К сожалению, полевой армейский госпиталь № 118 в 4 июле в полном составе попал в окружение в Белоруссии, и мы не имеем возможности запросить архивные данные.
— Если вы не доверяете мне… — Бютцов встал.
— Ну-ну, обиделись, как ребенок. Горе с вами, интеллигентами. Отбросьте амбицию, подполковник. У вас будут слишком широкие полномочия в «Доре», чтобы мы не сделали хотя бы формальной проверки.
Млынский стоит на горе. Идет мокрый снег. В долине под ним раскинулся маленький немецкий городок Корцен. Лицо полковника сурово и неподвижно, словно высеченное из камня.
Чуть в стороне стоят Канин и Хват, командиры партизанских отрядов Гонуляк и Нечипоренко. Здесь же — Ерофеев, Бейсамбаев, Озеров…

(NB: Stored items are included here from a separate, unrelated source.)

/-- TALK-OFF and FORCE-UNTALK remove the position's entry: a talker's place goes to the queue head, a queued entry's followers move up,
and a channel left without talker and receiver closes, its bridge freed. The bridge, its contributors and headroom floor (R116), and
the silence timers follow; where a queued entry goes, the bridge keeps its members. The positions
that qualify are told: the position granted TALK-GRANTED, one removed by FORCE-UNTALK FLOOR-LOST. TALK-OFF without an entry is accepted
with no change; of a channel that is VACANT or RETIRING it is refused VACANT. FORCE-UNTALK gives BAD-FIELD for a channel above 31 or a
position above 47, VACANT for a VACANT channel, and NOT-FOUND for a position without an entry, with no change (R56, R61, R78, R79, R80,
R81, R84, R86). -/
def Obligations.FloorEntriesAreRemoved : Prop :=
  (∀ (s : State) (p : Pos) (c : ChanNo),
    Ready s p (TurretRequest.talkOff c).message → s.resetting = false →
    ∃ u : State, exec ((TurretRequest.talkOff c).command p) s = .next u ∧
      ((s.channel c).live = false → Unmoved s u p ⟨0x0E#8, .refused .vacant⟩) ∧
      ((s.channel c).live = true → (s.channel c).talking p = false → (s.channel c).queued p = false →
        Unmoved s u p ⟨0x0E#8, .accepted⟩) ∧
      ((s.channel c).live = true → (s.channel c).talking p = true ∨ (s.channel c).queued p = true →
        Answered s u p ⟨0x0E#8, .accepted⟩ ∧ ToldChannel (some p) s u c ∧
        u.channel c = floorAfter (s.channel c) p (s.hasReceiver c) ∧ FloorMoved s u c p ∧
        (∀ c' : ChanNo, c' ≠ c → u.channel c' = s.channel c') ∧
        u =
          { s with
            channels := u.channels, bridges := u.bridges, legs := u.legs, timers := u.timers, links := u.links
            pointer := u.pointer })) ∧
  (∀ (s : State) (w : CmdWords), s.mp.slot ≠ .busy → (31 < w.w1.toNat ∨ 47 < w.w2.toNat) →
    Declines (.forceUntalk w) s 0x0E#8 w .badField) ∧
  ∀ (s : State) (w : CmdWords) (c : ChanNo) (p : Pos),
    s.mp.slot ≠ .busy → w.w1 = word c.val → w.w2 = word p.val →
    ((s.channel c).state = .vacant → Declines (.forceUntalk w) s 0x0E#8 w .vacant) ∧
    ((s.channel c).state ≠ .vacant → (s.channel c).talking p = false → (s.channel c).queued p = false →
      Declines (.forceUntalk w) s 0x0E#8 w .notFound) ∧
    ((s.channel c).state ≠ .vacant → (s.channel c).talking p = true ∨ (s.channel c).queued p = true →
      ∃ u : State, exec (.forceUntalk w) s = .next u ∧ u.mp = mpDone s.mp 0x0E#8 w .done ∧
        u.channel c = floorAfter (s.channel c) p (s.hasReceiver c) ∧ FloorMoved s u c p ∧
        (∀ c' : ChanNo, c' ≠ c → u.channel c' = s.channel c') ∧
        (∀ q : Pos, u.link q = toldChannel none false s u q (s.link q) c) ∧
        u =
          { s with
            channels := u.channels, bridges := u.bridges, legs := u.legs, timers := u.timers, links := u.links
            mp := u.mp })

/-! ### Commands of the system controller -/

/-- A GO written while the slot is BUSY is ignored: only CMD-OVERRUN is posted, and the words written to the buffer stand there. On a
slot that is not BUSY, a command whose code names none of Table 5 has the result BAD-COMMAND and changes nothing (R184, R185, R188,
R189). -/
def Obligations.BusyOrUnknownChangesNothing : Prop :=
  (∀ (s : State), s.mp.slot = .busy →
    exec .cmdOverrun s =
      .next { s with mp := { s.mp with flags := s.mp.flags ||| 64#7, port := Port.quiet } } ∧
    ∀ (code : Byte) (w : CmdWords) (c : Instr),
      (c, code) ∈
        [(Instr.createLine w, 0x01#8), (.setLine w, 0x02#8), (.retireLine w, 0x03#8), (.addAppearance w, 0x04#8),
          (.dropAppearance w, 0x05#8), (.forceRelease w, 0x06#8), (.createChannel w, 0x07#8), (.setChannel w, 0x08#8),
          (.retireChannel w, 0x09#8), (.addMember w, 0x0A#8), (.dropMember w, 0x0B#8), (.permit w, 0x0C#8),
          (.unpermit w, 0x0D#8), (.forceUntalk w, 0x0E#8), (.setLeg w, 0x0F#8), (.setSlot w, 0x10#8),
          (.setCadence w, 0x11#8), (.setPosition w, 0x12#8), (.setTiming w, 0x13#8), (.clearMarks w, 0x14#8),
          (.floorReset w, 0x15#8), (.unknownCommand code w, code)] →
      exec c s =
        .next
          { s with
            mp := { s.mp with flags := s.mp.flags ||| 64#7, port := Port.quiet, buffer := w.toBuffer code } }) ∧
  (∀ (s : State) (code : Byte) (w : CmdWords), s.mp.slot ≠ .busy → isCommandCode code = false →
    Declines (.unknownCommand code w) s code w .badCommand)

/-- CREATE-LINE is refused BAD-FIELD for a field outside its range, code set or slots, EXISTS for a record that is not VACANT, and
SLOT-CLAIMED for a slot that the record may not name, in this order and with no change. Else the record takes the settings, the three
timings brought into range; its slots name it, and one named for the first time with its level ABSENT starts its fault-confirm timer;
the line is IDLE on its primary where that slot can be claimed, and LOCKOUT without a route otherwise. No position is told, since it
appears nowhere (R12, R13, R131, R132, R136). -/
def Obligations.CreateLineTakesPrimary : Prop :=
  (∀ (s : State) (w : CmdWords), s.mp.slot ≠ .busy → CreateLineBad w → Declines (.createLine w) s 0x01#8 w .badField) ∧
  ∀ (s : State) (w : CmdWords) (l : LineNo) (kind : LineKind) (m : Headroom) (primary alternate : Option SlotNo),
    s.mp.slot ≠ .busy → w.w1 = word l.val → (lineArgs w).kind = some kind → (lineArgs w).headroom = some m →
    (lineArgs w).primary = some primary → (lineArgs w).alternate = some alternate →
    (primary = none ∨ primary ≠ alternate) →
    ((s.line l).state ≠ .vacant → Declines (.createLine w) s 0x01#8 w .exists) ∧
    ((s.line l).state = .vacant → PrimaryTaken s l primary ∨ AlternateTaken s alternate →
      Declines (.createLine w) s 0x01#8 w .slotClaimed) ∧
    ((s.line l).state = .vacant → ¬PrimaryTaken s l primary → ¬AlternateTaken s alternate →
      ∃ u : State, exec (.createLine w) s = .next u ∧
        u.mp =
          mpDone s.mp 0x01#8 w
            (if w.w5.toNat = 0 ∨ 255 < w.w5.toNat ∨ 900 < w.w6.toNat ∨ w.w7.toNat < 100 ∨ 10000 < w.w7.toNat then
              .doneClamped
            else .done) ∧
        u.line l =
          { Line.vacant with
            kind := kind, state := (u.line l).state, route := (u.line l).route, defaultPrivacy := (lineArgs w).privacy
            currentPrivacy := (lineArgs w).privacy, holdMode := (lineArgs w).holdMode, cadence := (lineArgs w).cadence
            primary := primary, alternate := alternate, headroom := m
            ringTimeout := max 1 (min 255 w.w5.toNat), holdRecall := min 900 w.w6.toNat
            burst := max 100 (min 10000 w.w7.toNat) } ∧
        (∀ n : SlotNo, primary = some n →
          u.timer (.faultConfirm n) = confirmAtNaming s n ∧
          (Claimable s n →
            (u.line l).state = .idle ∧ (u.line l).route = .primary ∧
            u.slot n =
              { s.slot n with
                state := .active, claimant := some (.line l), primaryNamer := some (.line l) }) ∧
          (¬Claimable s n →
            (u.line l).state = .lockout ∧ (u.line l).route = .none ∧
            u.slot n = { s.slot n with primaryNamer := some (.line l) })) ∧
        (primary = none → (u.line l).state = .lockout ∧ (u.line l).route = .none) ∧
        (∀ n : SlotNo, alternate = some n →
          u.timer (.faultConfirm n) = confirmAtNaming s n ∧
          u.slot n =
            { s.slot n with
              altLines := (u.slot n).altLines
              state := if (s.slot n).state = .unassigned then .standby else (s.slot n).state } ∧
          ∀ x : LineNo, x ∈ (u.slot n).altLines ↔ x = l ∨ x ∈ (s.slot n).altLines) ∧
        (∀ sl : SlotNo, primary ≠ some sl → alternate ≠ some sl → u.slot sl = s.slot sl) ∧
        (∀ id : TimerId, (∀ n : SlotNo, primary = some n ∨ alternate = some n → id ≠ .faultConfirm n) →
          u.timer id = s.timer id) ∧
        (∀ l' : LineNo, l' ≠ l → u.line l' = s.line l') ∧
        u =
          { s with
            lines := u.lines, slots := u.slots, timers := u.timers, bridges := tabMap Bridge.settle s.bridges
            mp := u.mp })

Мимо проходят, спускаясь к городку, отряды партизан, роты красноармейцев.
Млынский раскрывает планшет.
— Операция начнется ровно в шесть тридцать. К этому времени ваши люди в Корцене, Гонуляк, уже должны блокировать комендатуру и контору завода. Ваш отряд, Нечипоренко, перекрывает и контролирует дороги. Отходить будете последними по сигналу зеленой ракеты.
— Ясно.
— Капитан Бейсамбаев прикрывает минеров Озерова.
— Есть!
В город ворвались с двух сторон. Бойцы Бондаренко и партизаны Гонуляка забросали гранатами комендатуру. Группа Бейсамбаева, прикрывая минеров, проникла к стенам завода.
Гранатами взорвали ворота… Ворвались в казармы охранного батальона. Дрались врукопашную, штыком и прикладом…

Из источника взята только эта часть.